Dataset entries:
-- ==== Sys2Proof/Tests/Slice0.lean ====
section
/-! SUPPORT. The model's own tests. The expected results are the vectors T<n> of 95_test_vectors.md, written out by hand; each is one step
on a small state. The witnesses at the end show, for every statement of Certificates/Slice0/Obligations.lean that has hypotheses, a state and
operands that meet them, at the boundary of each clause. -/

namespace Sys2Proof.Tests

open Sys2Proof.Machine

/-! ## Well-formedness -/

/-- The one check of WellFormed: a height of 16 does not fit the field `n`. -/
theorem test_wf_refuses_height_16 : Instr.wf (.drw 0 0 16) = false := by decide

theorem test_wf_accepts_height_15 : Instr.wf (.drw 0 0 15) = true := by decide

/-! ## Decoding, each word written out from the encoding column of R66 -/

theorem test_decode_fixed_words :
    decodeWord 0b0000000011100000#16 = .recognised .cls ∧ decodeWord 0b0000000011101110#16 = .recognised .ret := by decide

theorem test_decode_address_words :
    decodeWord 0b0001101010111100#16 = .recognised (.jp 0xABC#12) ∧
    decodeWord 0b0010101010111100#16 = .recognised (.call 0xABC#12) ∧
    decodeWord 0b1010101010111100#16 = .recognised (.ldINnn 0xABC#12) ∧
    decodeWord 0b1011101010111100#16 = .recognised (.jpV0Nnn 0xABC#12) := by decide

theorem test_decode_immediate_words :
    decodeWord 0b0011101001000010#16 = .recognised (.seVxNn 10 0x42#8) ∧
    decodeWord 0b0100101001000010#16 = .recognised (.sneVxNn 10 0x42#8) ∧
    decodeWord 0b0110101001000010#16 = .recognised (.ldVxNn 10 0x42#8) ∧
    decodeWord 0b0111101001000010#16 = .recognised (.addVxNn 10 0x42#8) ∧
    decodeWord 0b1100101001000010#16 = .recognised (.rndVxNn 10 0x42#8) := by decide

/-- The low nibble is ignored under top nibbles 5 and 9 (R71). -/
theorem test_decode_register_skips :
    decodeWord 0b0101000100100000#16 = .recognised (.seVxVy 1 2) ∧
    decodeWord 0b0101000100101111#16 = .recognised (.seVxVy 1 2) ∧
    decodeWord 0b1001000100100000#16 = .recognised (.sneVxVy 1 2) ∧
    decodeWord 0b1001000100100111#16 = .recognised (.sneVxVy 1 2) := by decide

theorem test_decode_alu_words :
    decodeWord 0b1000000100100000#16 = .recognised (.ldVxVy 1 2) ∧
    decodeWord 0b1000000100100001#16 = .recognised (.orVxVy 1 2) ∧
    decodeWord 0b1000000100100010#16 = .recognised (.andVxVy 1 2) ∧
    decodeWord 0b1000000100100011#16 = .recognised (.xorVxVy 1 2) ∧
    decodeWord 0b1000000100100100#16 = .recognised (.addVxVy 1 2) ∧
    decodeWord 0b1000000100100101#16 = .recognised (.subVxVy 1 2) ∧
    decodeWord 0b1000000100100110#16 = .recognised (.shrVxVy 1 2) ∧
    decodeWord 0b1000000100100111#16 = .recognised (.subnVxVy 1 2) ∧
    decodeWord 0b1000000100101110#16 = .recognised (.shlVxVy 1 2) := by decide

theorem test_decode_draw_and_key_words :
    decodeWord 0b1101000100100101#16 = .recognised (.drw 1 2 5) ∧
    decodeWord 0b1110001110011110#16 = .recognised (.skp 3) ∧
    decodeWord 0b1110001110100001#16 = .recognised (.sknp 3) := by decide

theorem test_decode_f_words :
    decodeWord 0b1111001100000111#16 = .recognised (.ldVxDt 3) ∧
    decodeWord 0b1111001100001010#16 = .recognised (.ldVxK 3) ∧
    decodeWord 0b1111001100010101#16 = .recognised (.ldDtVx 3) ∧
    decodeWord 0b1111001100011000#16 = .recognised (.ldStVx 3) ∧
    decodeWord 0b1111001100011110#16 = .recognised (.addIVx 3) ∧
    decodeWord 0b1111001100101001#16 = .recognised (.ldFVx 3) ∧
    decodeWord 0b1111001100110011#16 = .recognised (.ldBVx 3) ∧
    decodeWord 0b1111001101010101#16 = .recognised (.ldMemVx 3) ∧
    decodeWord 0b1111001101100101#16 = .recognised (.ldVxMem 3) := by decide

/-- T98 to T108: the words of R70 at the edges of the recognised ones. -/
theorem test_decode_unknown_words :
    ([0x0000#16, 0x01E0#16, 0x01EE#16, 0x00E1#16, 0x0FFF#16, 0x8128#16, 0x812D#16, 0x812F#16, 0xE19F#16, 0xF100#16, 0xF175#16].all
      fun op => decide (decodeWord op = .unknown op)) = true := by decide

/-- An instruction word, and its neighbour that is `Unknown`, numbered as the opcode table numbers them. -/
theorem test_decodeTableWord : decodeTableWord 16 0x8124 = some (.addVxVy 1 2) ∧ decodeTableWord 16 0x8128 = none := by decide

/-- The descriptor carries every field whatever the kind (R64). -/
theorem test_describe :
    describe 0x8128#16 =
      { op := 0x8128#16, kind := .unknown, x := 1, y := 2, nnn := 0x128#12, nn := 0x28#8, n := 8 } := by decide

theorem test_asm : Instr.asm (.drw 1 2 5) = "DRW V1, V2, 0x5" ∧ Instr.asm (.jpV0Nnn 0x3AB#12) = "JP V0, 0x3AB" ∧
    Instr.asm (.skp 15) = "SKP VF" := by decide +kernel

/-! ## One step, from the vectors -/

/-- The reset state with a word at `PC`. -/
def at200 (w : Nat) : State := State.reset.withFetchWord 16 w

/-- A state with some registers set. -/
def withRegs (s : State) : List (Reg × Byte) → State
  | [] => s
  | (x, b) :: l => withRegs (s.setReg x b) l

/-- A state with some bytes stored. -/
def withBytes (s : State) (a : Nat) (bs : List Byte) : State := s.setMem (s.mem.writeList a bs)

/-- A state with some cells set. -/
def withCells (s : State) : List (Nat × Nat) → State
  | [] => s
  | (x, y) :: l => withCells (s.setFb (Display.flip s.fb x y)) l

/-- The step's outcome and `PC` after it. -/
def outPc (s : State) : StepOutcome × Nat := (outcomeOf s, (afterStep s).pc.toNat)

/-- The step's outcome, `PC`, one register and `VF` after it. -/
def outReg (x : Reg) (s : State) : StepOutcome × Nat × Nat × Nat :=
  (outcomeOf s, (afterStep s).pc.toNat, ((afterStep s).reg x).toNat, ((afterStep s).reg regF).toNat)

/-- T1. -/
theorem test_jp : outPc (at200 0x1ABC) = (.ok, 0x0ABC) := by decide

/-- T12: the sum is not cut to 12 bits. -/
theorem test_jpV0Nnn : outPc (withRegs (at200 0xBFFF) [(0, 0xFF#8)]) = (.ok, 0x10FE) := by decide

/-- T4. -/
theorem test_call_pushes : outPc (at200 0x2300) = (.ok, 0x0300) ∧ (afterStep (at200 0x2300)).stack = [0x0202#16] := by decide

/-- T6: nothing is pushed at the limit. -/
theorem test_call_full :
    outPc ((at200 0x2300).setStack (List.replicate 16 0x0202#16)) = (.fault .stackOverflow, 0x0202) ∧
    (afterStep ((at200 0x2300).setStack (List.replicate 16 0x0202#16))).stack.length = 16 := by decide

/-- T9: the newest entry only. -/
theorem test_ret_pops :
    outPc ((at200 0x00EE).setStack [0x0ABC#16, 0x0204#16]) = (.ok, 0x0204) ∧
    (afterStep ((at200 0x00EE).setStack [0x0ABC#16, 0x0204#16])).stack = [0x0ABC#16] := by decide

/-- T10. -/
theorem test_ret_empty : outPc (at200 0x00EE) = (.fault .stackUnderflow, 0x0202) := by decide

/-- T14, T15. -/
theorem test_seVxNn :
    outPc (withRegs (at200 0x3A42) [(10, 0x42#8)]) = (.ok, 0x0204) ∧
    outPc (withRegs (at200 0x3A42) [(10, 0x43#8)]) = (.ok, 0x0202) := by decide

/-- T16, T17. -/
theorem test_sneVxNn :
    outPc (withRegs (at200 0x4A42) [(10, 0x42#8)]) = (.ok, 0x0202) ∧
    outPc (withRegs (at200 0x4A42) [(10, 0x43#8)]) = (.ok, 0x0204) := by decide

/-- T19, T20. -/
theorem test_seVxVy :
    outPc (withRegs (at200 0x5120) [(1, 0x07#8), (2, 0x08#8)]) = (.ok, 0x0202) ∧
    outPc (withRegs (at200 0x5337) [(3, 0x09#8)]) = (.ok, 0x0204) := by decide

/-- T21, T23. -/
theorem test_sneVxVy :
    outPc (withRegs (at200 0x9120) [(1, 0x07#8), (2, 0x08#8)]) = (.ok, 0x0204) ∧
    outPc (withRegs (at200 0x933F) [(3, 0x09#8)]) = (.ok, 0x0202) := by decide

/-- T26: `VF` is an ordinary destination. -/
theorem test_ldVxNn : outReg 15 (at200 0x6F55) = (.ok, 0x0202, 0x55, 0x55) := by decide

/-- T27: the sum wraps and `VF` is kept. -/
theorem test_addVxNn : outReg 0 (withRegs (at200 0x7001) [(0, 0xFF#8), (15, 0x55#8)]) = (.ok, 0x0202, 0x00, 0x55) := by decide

* _Prompt_
Exact reproduction is required. Give the lines of the data from its first line through the line containing "decodeWord 0b0100101001000010#16 = .recognised", and no others.

* _Written answer_
-- ==== Sys2Proof/Tests/Slice0.lean ====
section
/-! SUPPORT. The model's own tests. The expected results are the vectors T<n> of 95_test_vectors.md, written out by hand; each is one step
on a small state. The witnesses at the end show, for every statement of Certificates/Slice0/Obligations.lean that has hypotheses, a state and
operands that meet them, at the boundary of each clause. -/

namespace Sys2Proof.Tests

open Sys2Proof.Machine

/-! ## Well-formedness -/

/-- The one check of WellFormed: a height of 16 does not fit the field `n`. -/
theorem test_wf_refuses_height_16 : Instr.wf (.drw 0 0 16) = false := by decide

theorem test_wf_accepts_height_15 : Instr.wf (.drw 0 0 15) = true := by decide

/-! ## Decoding, each word written out from the encoding column of R66 -/

theorem test_decode_fixed_words :
    decodeWord 0b0000000011100000#16 = .recognised .cls ∧ decodeWord 0b0000000011101110#16 = .recognised .ret := by decide

theorem test_decode_address_words :
    decodeWord 0b0001101010111100#16 = .recognised (.jp 0xABC#12) ∧
    decodeWord 0b0010101010111100#16 = .recognised (.call 0xABC#12) ∧
    decodeWord 0b1010101010111100#16 = .recognised (.ldINnn 0xABC#12) ∧
    decodeWord 0b1011101010111100#16 = .recognised (.jpV0Nnn 0xABC#12) := by decide

theorem test_decode_immediate_words :
    decodeWord 0b0011101001000010#16 = .recognised (.seVxNn 10 0x42#8) ∧
    decodeWord 0b0100101001000010#16 = .recognised (.sneVxNn 10 0x42#8) ∧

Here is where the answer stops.